-- ==== Sys2Proof/WellFormed.lean ====
section
/-!
DEFINITION. Well-formed commands: the operands fit the row.
-/
namespace Sys2Proof

/-- The request of a request row with the opcode that its chapter gives the row; none for every other row. -/
def Instr.request : Instr → Option (Nat × Req)
  | .powerReq _ r => some (0x0101, r)
  | .powerRelease _ r => some (0x0102, r)
  | .headroom _ r => some (0x0103, r)
  | .bufferAvail _ r => some (0x0104, r)
  | .siteLimit _ r => some (0x0105, r)
  | .authorize _ r _ => some (0x0110, r)
  | .txEvent _ r => some (0x0111, r)
  | .timeSet _ r => some (0x0112, r)
  | .setV _ _ r => some (0x0201, r)
  | .setI _ _ r => some (0x0202, r)
  | .setLimit _ _ r => some (0x0203, r)
  | .remoteStart _ r => some (0x0301, r)
  | .remoteStop _ r => some (0x0302, r)
  | .setAvailable _ r => some (0x0303, r)
  | .unlock _ r => some (0x0304, r)
  | .setCeiling _ r => some (0x0305, r)
  | .txOpen _ r => some (0x0401, r)
  | .txClose _ r => some (0x0402, r)
  | .txConfirm _ r => some (0x0403, r)
  | .tariffLoad _ r => some (0x0404, r)
  | .utcOffset _ r => some (0x0405, r)
  | .creditSet _ r => some (0x0406, r)
  | .recordRead _ r => some (0x0407, r)
  | .txUnconfirmed _ r => some (0x0408, r)
  | .flush _ r => some (0x0409, r)
  | .relayClear _ r => some (0x040A, r)
  | .stringSw _ r => some (0x0581, r)
  | .pointWrite _ r => some (0x0601, r)
  | .scanNow _ r => some (0x0602, r)
  | .override _ r => some (0x0603, r)
  | .histRead _ r => some (0x0604, r)
  | .svcOpen _ r => some (0x0701, r)
  | .svcClose _ r => some (0x0702, r)
  | .challenge _ r => some (0x0703, r)
  | .authorise _ r => some (0x0704, r)
  | .debugLevel _ r => some (0x0705, r)
  | .serviceMode _ r => some (0x0706, r)
  | .freeze _ r => some (0x0707, r)
  | .imageWrite _ r => some (0x0708, r)
  | .imageCommit _ r => some (0x0709, r)
  | .plinthWrite _ r => some (0x070A, r)
  | .provision _ r => some (0x070B, r)
  | .secRead _ r => some (0x070C, r)
  | .keyRead _ r => some (0x070D, r)
  | .authNonce _ r => some (0x0781, r)
  | .authVerify _ r => some (0x0782, r)
  | _ => none

/-- Whether the image of engine e has a job. -/
def Job.runsOn (j : Job) (e : Nat) : Bool :=
  match j with
  | .plain => true
  | .alloc => e == 0
  | .sessions => e == 1
  | .control => e == 2 || e == 3
  | .meter => e == 4
  | .cooling => e == 5
  | .scan _ | .scanEnd | .buffer => e == 6
  | .archive | .ecc _ _ _ => e == 7

/-- The bytes of a CAN frame by its length code (R383). -/
def CanFrame.fits (f : CanFrame) : Bool :=
  f.data.length == if f.dlc.val ≤ 8 then f.dlc.val else if f.flags.getLsbD 0 then [12, 16, 20, 24, 32, 48, 64].getD (f.dlc.val - 9) 64 else 8

/-- The operands fit the row: a request row carries its own opcode; a job is that of the engine whose slot ticks; a register address is a word
address of the register space (R56); a CAN frame has the bytes of its length code; a power-line buffer holds its 16-byte
descriptor (R398). -/
def Instr.wf (i : Instr) : Bool :=
  (match i.request with
   | some (op, r) => r.opcode.toNat == op
   | none => true) &&
  match i with
  | .slotTick e _ job => job.runsOn e.val
  | .registerWrite _ addr _ => decide (0x40000000 ≤ addr ∧ addr < 0x40700000) && addr % 4 == 0
  | .canFrameReceived _ f => f.fits
  | .plcBurstReceived buf _ _ => decide (16 ≤ buf.length)
  | _ => true

end Sys2Proof
end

☆ ☆ ☆ ☆ ☆

■ WHAT YOU NEED TO DO: All of the records are to be reproduced exactly as they were given.

■ RESPONSE BELOW:
-- ==== Sys2Proof/WellFormed.lean ====
section
/-!
DEFINITION. Well-formed commands: the operands fit the row.
-/
namespace Sys2Proof

/-- The request of a request row with the opcode that its chapter gives the row; none for every other row. -/
def Instr.request : Instr → Option (Nat × Req)
  | .powerReq _ r => some (0x0101, r)
  | .powerRelease _ r => some (0x0102, r)
  | .headroom _ r => some (0x0103, r)
  | .bufferAvail _ r => some (0x0104, r)
  | .siteLimit _ r => some (0x0105, r)
  | .authorize _ r _ => some (0x0110, r)
  | .txEvent _ r => some (0x0111, r)
  | .timeSet _ r => some (0x0112, r)
  | .setV _ _ r => some (0x0201, r)
  | .setI _ _ r => some (0x0202, r)
  | .setLimit _ _ r => some (0x0203, r)
  | .remoteStart _ r => some (0x0301, r)
  | .remoteStop _ r => some (0x0302, r)
  | .setAvailable _ r => some (0x0303, r)
  | .unlock _ r => some (0x0304, r)
  | .setCeiling _ r => some (0x0305, r)
  | .txOpen _ r => some (0x0401, r)
  | .txClose _ r => some (0x0402, r)
  | .txConfirm _ r => some (0x0403, r)
  | .tariffLoad _ r => some (0x0404, r)
  | .utcOffset _ r => some (0x0405, r)
  | .creditSet _ r => some (0x0406, r)
  | .recordRead _ r => some (0x0407, r)
  | .txUnconfirmed _ r => some (0x0408, r)
  | .flush _ r => some (0x0409, r)
  | .relayClear _ r => some (0x040A, r)
  | .stringSw _ r => some (0x0581, r)
  | .pointWrite _ r => some (0x0601, r)
  | .scanNow _ r => some (0x0602, r)
  | .override _ r => some (0x0603, r)
  | .histRead _ r => some (0x0604, r)
  | .svcOpen _ r => some (0x0701, r)
  | .svcClose _ r => some (0x0702, r)
  | .challenge _ r => some (0x0703, r)
  | .authorise _ r => some (0x0704, r)
  | .debugLevel _ r => some (0x0705, r)
  | .serviceMode _ r => some (0x0706, r)
  | .freeze _ r => some (0x0707, r)
  | .imageWrite _ r => some (0x0708, r)
  | .imageCommit _ r => some (0x0709, r)
  | .plinthWrite _ r => some (0x070A, r)
  | .provision _ r => some (0x070B, r)
  | .secRead _ r => some (0x070C, r)
  | .keyRead _ r => some (0x070D, r)
  | .authNonce _ r => some (0x0781, r)
  | .authVerify _ r => some (0x0782, r)
  | _ => none

/-- Whether the image of engine e has a job. -/
def Job.runsOn (j : Job) (e : Nat) : Bool :=
  match j with
  | .plain => true
  | .alloc => e == 0
  | .sessions => e == 1
  | .control => e == 2 || e == 3
  | .meter => e == 4
  | .cooling => e == 5
  | .scan _ | .scanEnd | .buffer => e == 6
  | .archive | .ecc _ _ _ => e == 7

/-- The bytes of a CAN frame by its length code (R383). -/
def CanFrame.fits (f : CanFrame) : Bool :=
  f.data.length == if f.dlc.val ≤ 8 then f.dlc.val else if f.flags.getLsbD 0 then [12, 16, 20, 24, 32, 48, 64].getD (f.dlc.val - 9) 64 else 8

/-- The operands fit the row: a request row carries its own opcode; a job is that of the engine whose slot ticks; a register address is a word
address of the register space (R56); a CAN frame has the bytes of its length code; a power-line buffer holds its 16-byte
descriptor (R398). -/
def Instr.wf (i : Instr) : Bool :=
  (match i.request with
   | some (op, r) => r.opcode.toNat == op
   | none => true) &&
  match i with
  | .slotTick e _ job => job.runsOn e.val
  | .registerWrite _ addr _ => decide (0x40000000 ≤ addr ∧ addr < 0x40700000) && addr % 4 == 0
  | .canFrameReceived _ f => f.fits
  | .plcBurstReceived buf _ _ => decide (16 ≤ buf.length)
  | _ => true

end Sys2Proof
end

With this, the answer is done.